Infected patients may develop a spectrum of biologic response, ranging from systemic inflammatory response syndrome to septic shock and death. Acute renal failure occurs proportionally to the extent of the biologic response to infection, ranging from 19% in patients with sepsis to 51% in patients with septic shock [11, 12]. Among critically ill patients with acute kidney injury requiring renal replacement therapy, continuous renal replacement therapy (CRRT) is frequently used [13].
Understanding the pharmacokinetic (PK) characteristics of aminoglycoside during CRRT warrants further investigation, given the importance of attaining adequate antibiotic serum concentrations and the increasing need for this class of antimicrobials in critically ill patients. Among the aminoglycosides, amikacin is useful for gentamicin-resistant Gram-negative pathogen infections or as empiric treatment in institutions with a local epidemiological pattern suggesting the need to use this medication [14]. Despite its crucial role in therapy, a survey of the literature reveals a relative paucity of amikacin PK data among critically ill patients. In particular, there are fewer than 50 reports of amikacin PK parameters during CRRT [15–22]. Despite the availability of these reports, their clinical applicability is limited by a number of factors.
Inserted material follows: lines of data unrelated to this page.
-- ==== Sys2Proof/Laws/Total.lean ====
section
/-! SUPPORT. Every meaning answers a next state: no command faults or is refused. -/

namespace Sys2Proof.Machine
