def remote (k : MoveKind) : MoveDesc :=
  { smallMove k (k = .put) (k = .get) with remoteCoord := 1#19, remoteWindow := 2#8, dst := 0x400#64 }
def remoteIn (k : MoveKind) (c : Nat) : State :=
  { (fabric upPort).setTile 0 { runTile with descs := [inFlight .accepted { remote k with cols := c }] } with kern := (inKernel runTile).kern }
theorem test_remote_empty : ∀ k ∈ [MoveKind.put, .get],
    ((remoteIn k 0).tile 0).mayStart 0 k = some (inFlight .accepted { remote k with cols := 0 }, { remote k with cols := 0 })
      ∧ (remoteIn k 0).cxl.state ≠ 2 ∧ ({ remote k with cols := 0 } : MoveDesc).empty = true ∧ (remote k).ringEn = false := by
  intro k h; simp only [List.mem_cons, List.not_mem_nil, or_false] at h; rcases h with rfl | rfl <;> decide
def aXfer (k : MoveKind) (q : Machine.Pending) : Xfer :=
  { tile := 0, idx := 0, d := remote k, vbase := 0, pbase := 0, todo := [q], out := 0, nack := none, timedOut := false, failed := none, ringDue := false }
def putOf : Machine.Pending := { kind := 0, offset := 0x400, len := 4, row := 0, col := 0, payload := List.replicate 4 0#8 }
def getOf : Machine.Pending := { kind := 1, offset := 0, len := 4, row := 0, col := 0, payload := [] }
theorem test_remote_starts : (remote .put).messages [List.replicate 4 0#8] = [putOf] ∧ (remote .get).messages [] = [getOf]
    ∧ ((remoteIn .put 4).readRows 0 (inFlight .accepted (remote .put)) (remote .put)).2 = (stOk, [List.replicate 4 0#8])
    ∧ ((remoteIn .put 4).routeMsg ((aXfer .put putOf).message (remoteIn .put 4).net putOf) none).isSome
    ∧ ((remoteIn .get 4).routeMsg ((aXfer .get getOf).message (remoteIn .get 4).net getOf) none).isSome
    ∧ (remote .put).empty = false ∧ (remote .put).remoteCoord.toNat ≠ (remoteIn .put 4).net.here := by decide
theorem test_remote_tracker : (remoteIn .put 4).net.freeSlot 0 = some 0 := by decide +kernel
/-- A transfer whose last message is to be answered on tracker 0. -/
def answering (k : MoveKind) (n : Nat) : State :=
  { remoteIn k 4 with
      net := { (remoteIn k 4).net with
        xfers := [{ aXfer k putOf with todo := [], out := 1 }]
        trackers := [(0, { Tracker.reset with busy := true, kind := n, len := 4, offset := 0x9000 })] } }
theorem test_remote_answers : (answering .put 0).lastAnswer (aMsg 3#4) 0 0 { aXfer .put putOf with todo := [], out := 1 }
    ∧ (answering .put 0).lastAnswer (aMsg 5#4) 0 0 { aXfer .put putOf with todo := [], out := 1 }
    ∧ (answering .get 1).lastAnswer (aMsg 4#4) 0 0 { aXfer .get putOf with todo := [], out := 1 } ∧ (remote .get).dstSide = .sram
    ∧ (fabric upPort).net.answers (aMsg 3#4) = none := by
  unfold State.lastAnswer; decide
theorem test_remote_slots : ((answering .put 0).net.tracker 0 0).busy = true
    ∧ (({ NetS.reset with trackers := [(0, { Tracker.reset with cooling := true })] } : NetS).tracker 0 0).cooling = true := by decide

/-! ### Peal: the hypotheses of the statements are met -/

/-- The bytes of a descriptor of slot 0 (R303): op and direction, from 0x20000 to 0x30000, of so many elements. -/
def pealBytesOf (h0 h1 count : Byte) : List Byte :=
  [h0, h1, 0#8, 0#8, 0#8, 0#8, 0#8, 0#8, ~~~ h0, ~~~ h1, 0xFF#8, 0xFF#8, 0xFF#8, 0xFF#8, 0xFF#8, 0xFF#8] ++ [0#8, 0#8, 2#8, 0#8, 0#8, 0#8, 0#8, 0#8]
    ++ [0#8, 0#8, 3#8, 0#8, 0#8, 0#8, 0#8, 0#8] ++ [count] ++ List.replicate 31 0#8
def pealing (bs : List Byte) (sh : BitVec 19) (x : Port) : State :=
  { fabric x with
      mem := { up.mem with mem := tables ++ bytesAt 0x8000 bs }
      net := { (fabric x).net with
        shape := sh
        ports := [(0, (fabric x).port 0), (1, (fabric x).port 0)]
        peals := [(0, { PealS.reset with ring := { Ring.reset with base := 0x8000, tail := 1, en := true } })] } }
def pealTaken (bs : List Byte) (sh : BitVec 19) (x : Port) : State :=
  ((pealing bs sh x).readMem 0x8000 64 0).st.setRun 0 (PealRun.taken 0x8000 (PealDesc.ofBytes bs))
/-- The state with the context known. -/
def pealCached (bs : List Byte) (sh : BitVec 19) (x : Port) : State :=
  { pealing bs sh x with xlat := { up.xlat with ctxs := [{ die := 0, device := 0, process := 0, pscid := 0, root := 0x2000, levels := 4 }] } }
theorem test_peal_refused : ((pealing (pealBytesOf 0x31#8 0#8 1#8) 1#19 upPort).peal 0).run = none
    ∧ ((pealing (pealBytesOf 0x31#8 0#8 1#8) 1#19 upPort).peal 0).ring.ready = true ∧ pealCheck (pealBytesOf 0x31#8 0#8 1#8) = some stReserved
    ∧ ((pealing (pealBytesOf 0x31#8 0#8 1#8) 1#19 upPort).readMem 0x8000 64 (pealAxis 0)).data = pealBytesOf 0x31#8 0#8 1#8
    ∧ ((pealing (pealBytesOf 0x31#8 0#8 1#8) 1#19 upPort).readMem 0x8000 64 (pealAxis 0)).status = 0#32 := by decide
theorem resp_eq {r : Resp} {bs : List Byte} (h1 : r.status = 0#32) (h2 : r.data = bs) : r = ⟨r.st, 0#32, bs⟩ := by
  cases r; simp only at h1 h2; subst h1 h2; rfl
theorem test_peal_takes : ∀ e ∈ [(0, 0x01#8, 1#8, 1#19), (1, 0x11#8, 1#8, 1#19), (2, 0x21#8, 1#8, 1#19), (0, 0x01#8, 0#8, 1#19), (0, 0x01#8, 1#8, 0#19)],
    ∃ v, (pealCached (pealBytesOf e.2.1 0#8 e.2.2.1) e.2.2.2 upPort).pealTakes v 0 e.1 (PealDesc.ofBytes (pealBytesOf e.2.1 0#8 e.2.2.1)) := by
  intro e h
  simp only [List.mem_cons, List.not_mem_nil, or_false] at h
  rcases h with rfl | rfl | rfl | rfl | rfl <;>
    exact ⟨_, by decide, by decide, by decide, ⟨_, _, resp_eq (by decide) (by decide), by decide, rfl, rfl⟩, by decide, by decide, by decide, by decide,
      _, rfl, by decide, by decide⟩
theorem test_peal_ring : (PealDesc.ofBytes (pealBytesOf 0x01#8 0#8 1#8)).dirs = [true] ∧ 1 < (pealing (pealBytesOf 0x01#8 0#8 1#8) 1#19 upPort).net.ringLen 0
    ∧ (pealing (pealBytesOf 0x01#8 0#8 1#8) 0#19 upPort).net.ringLen 0 < 2 ∧ (PealDesc.ofBytes (pealBytesOf 0x01#8 0#8 0#8)).count = 0
    ∧ (PealDesc.ofBytes (pealBytesOf 0x01#8 0#8 1#8)).count ≠ 0
    ∧ (pealing (pealBytesOf 0x01#8 0#8 1#8) 1#19 upPort).carries (pealPort 0 true) = true ∧ (pealing (pealBytesOf 0x01#8 0#8 1#8) 1#19 upPort).carries (pealPort 0 false) = true
    ∧ (pealing (pealBytesOf 0x01#8 0#8 1#8) 1#19 (training 1)).carries (pealPort 0 true) = false
    ∧ ∀ q, ((pealing (pealBytesOf 0x01#8 0#8 1#8) 1#19 upPort).port q).waiting = [] := by decide
theorem test_peal_data : ((pealTaken (pealBytesOf 0x01#8 0#8 1#8) 1#19 upPort).virtRead 0 0#32 0x20000 4).2.toOption = some (List.replicate 4 0#8)
    ∧ (((pealTaken (pealBytesOf 0x01#8 0#8 1#8) 1#19 upPort).virtRead 0 0#32 0x20000 4).1.virtWrite 0 0#32 0x30000 (List.replicate 4 0#8)).2 = none
    ∧ ((pealTaken (pealBytesOf 0x01#8 0#8 1#8) 1#19 upPort).virtRead 0 0#32 0x20000 4).1.net = (pealTaken (pealBytesOf 0x01#8 0#8 1#8) 1#19 upPort).net := by decide

def runOf (d : PealDesc) (ph : PealPhase) : PealRun := { PealRun.taken 0x8000 d with phase := ph }
def rsDesc : PealDesc := PealDesc.ofBytes (pealBytesOf 0x01#8 0#8 1#8)
def peals (r : PealRun) : State :=
  { pealing [] 1#19 upPort with net := { (pealing [] 1#19 upPort).net with peals := [(0, { PealS.reset with run := some r })] } }
/-- Step data of the chunk that this module owns, from the neighbour at negative distance; and of another descriptor. -/
def step6 (op : W64) : Msg := { aMsg 6#4 with vc := 4#3, offset := op, window := 0#8, n := 0#16 }
theorem test_peal_message : (peals (runOf rsDesc .running)).forHere 1 (step6 0#64) ∧ bitsOf (step6 0#64).tag.toNat 0 11 = (0 : PealSlot).val % 4
    ∧ pealAxis 0 = (1 : PortId).val / 2 := by unfold State.forHere; decide
theorem test_peal_running : ((peals (runOf rsDesc .running)).peal 0).run = some (runOf rsDesc .running) ∧ (peals (runOf rsDesc .running)).pealFaulted 0 = false
    ∧ (peals (runOf rsDesc .running)).net.dirDone 0 (runOf rsDesc .running) (decide ((1 : PortId).val % 2 = 1)) = false
    ∧ (peals (runOf rsDesc .running)).net.rsNeed 0 rsDesc 0 = 1 ∧ (peals (runOf rsDesc .running)).net.pealFits 0 (runOf rsDesc .running) true false (step6 0#64) = true
    ∧ 0 ≠ (peals (runOf rsDesc .running)).net.firstChunk 0 rsDesc true
    ∧ (peals (runOf rsDesc .running)).net.pealFits 0 (runOf rsDesc .running) true false (step6 0x7000000000000#64) = false
    ∧ rsDesc.dirs.contains true = true ∧ ((pealing [] 1#19 upPort).peal 0).run = none ∧ (runOf rsDesc .ended).phase = .ended := by decide

/-! ### The update path: the hypotheses of the statements are met -/

def jobDesc : JobDesc :=
  { gsrc := 0, doneEn := false, smask := 3, swmask := 2, n := 1, step := 0#64, prog := 0x20000, plen := 0, opid := 0, ctx := 0#32, sfmt := 0, done := 9,
    pro := 0, sbase := [0, 0x30000, 0, 0, 0, 0, 0, 0] }
def aJob (ws : List W64) : Job :=
  { addr := 0x8000, d := jobDesc, consts := List.replicate 16 0#32, words := ws, counter := 0#64, next := 0, doneLots := 0, failed := none, lastUnit := none, bound := none }
def jobs (j : Job) (x : ClapUnit) (c : CadS) : State :=
  { up with net := { NetS.reset with cad := { c with jobs := [(0, some j)], units := [(6, x)] } } }
theorem test_peal_binds : (jobs (aJob []) ClapUnit.reset CadS.reset).net.cad.bindable rsDesc = some (0, aJob []) ∧ (aJob []).d.n = rsDesc.owned
    ∧ (aJob []).d.n ≠ ({ rsDesc with count := 2 } : PealDesc).owned := by decide
def handing : PealRun := { runOf { rsDesc with toClapper := true } .running with job := some 0, sums := [(0, some 1#32)] }
def handState : State :=
  { jobs (aJob []) ClapUnit.reset CadS.reset with net := { (jobs (aJob []) ClapUnit.reset CadS.reset).net with peals := [(0, { PealS.reset with run := some handing })] } }
theorem test_lot_handover : (handState.peal 0).run = some handing ∧ handing.job = some 0 ∧ handState.net.cad.job 0 = some (aJob []) ∧ 0 < (aJob []).d.lots
    ∧ handing.gradient (aJob []).d 0 = some [1#32] ∧ handing.handed.get false 0 = false ∧ handState.pealFaulted 0 = false
    ∧ (∃ t lf, handState.translate (pealAxis 0) handing.d.ctx (BitVec.ofNat 64 ((aJob []).d.anchor 0)) false = (t, .inl lf)
        ∧ (t.lotUnit (lf.pbase + ((aJob []).d.anchor 0 - lf.vbase))).toOption = some 6) ∧ (handState.net.cad.unit 6).held < 24
    ∧ 24 ≤ ({ ClapUnit.reset with buffers := List.replicate 24 ⟨0, 0, none⟩ } : ClapUnit).held :=
  ⟨rfl, rfl, by decide, by decide, by decide, by decide, by decide, ⟨_, _, rfl, by decide⟩, by decide, by decide⟩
CRRT generally removes toxins and drugs through either diffusive and/or convective processes. Drug clearance for a particular medication may be affected by the mode of CRRT used, inter- and intra-patient variation in dialytic dose, and institutional variations in CRRT machines and filters. The majority of the reports on amikacin PK characteristics during CRRT were from a period of time where CRRT was performed with relatively lower dialysate or replacement fluid flow rates (0.6–1.2 L/h) compared to current CRRT prescriptions (2–4 L/h), or with hemofilters no longer used in clinical practice [15–18]. In addition, few of the reports provided the characteristics of the dialysis machine, the mode of CRRT, and filter details. Lastly, only one report describes the PK characteristics of amikacin in patients undergoing continuous veno-venous hemodialysis (CVVHD) [16]. There are several reports of amikacin PK with novel CRRT parameters; however, they comprise fewer than 30 cases in total. Furthermore, some novel reports of amikacin PK characteristics involved five or fewer patients in their analysis [21, 22] and one report focused on patients with burn injury [20], which may have confounding PK implications. Given the paucity of data and the continued need for broad-spectrum antibiotics targeting Gram-negative pathogens in an era of newer CRRT machines and filters with drastically higher flow rates, the PK characteristics of amikacin warrant further investigation. As such, we performed a prospective observational study of patients who received amikacin therapy while on CVVHD to further characterize the PK parameters of the medication.
Materials and Methods
This was a prospective observational study of a convenient sample of patients admitted to a medical ICU of a tertiary care academic medical center, who received amikacin therapy while on CVVHD. Patient characteristics, amikacin dosing, and CVVHD parameters, including machine, filter, effluent, and dialysate flow rates, were collected from an intensive care database that was approved by the Cleveland Clinic Institutional Review Board (IRB). The database was approved by the local IRB as part of a registry for the evaluation of intensive care pharmacotherapy-related outcomes. The current study was performed by querying the existing data within the registry with no additional information collected through chart review or patient contact. A waiver of informed consent was granted by the local IRB.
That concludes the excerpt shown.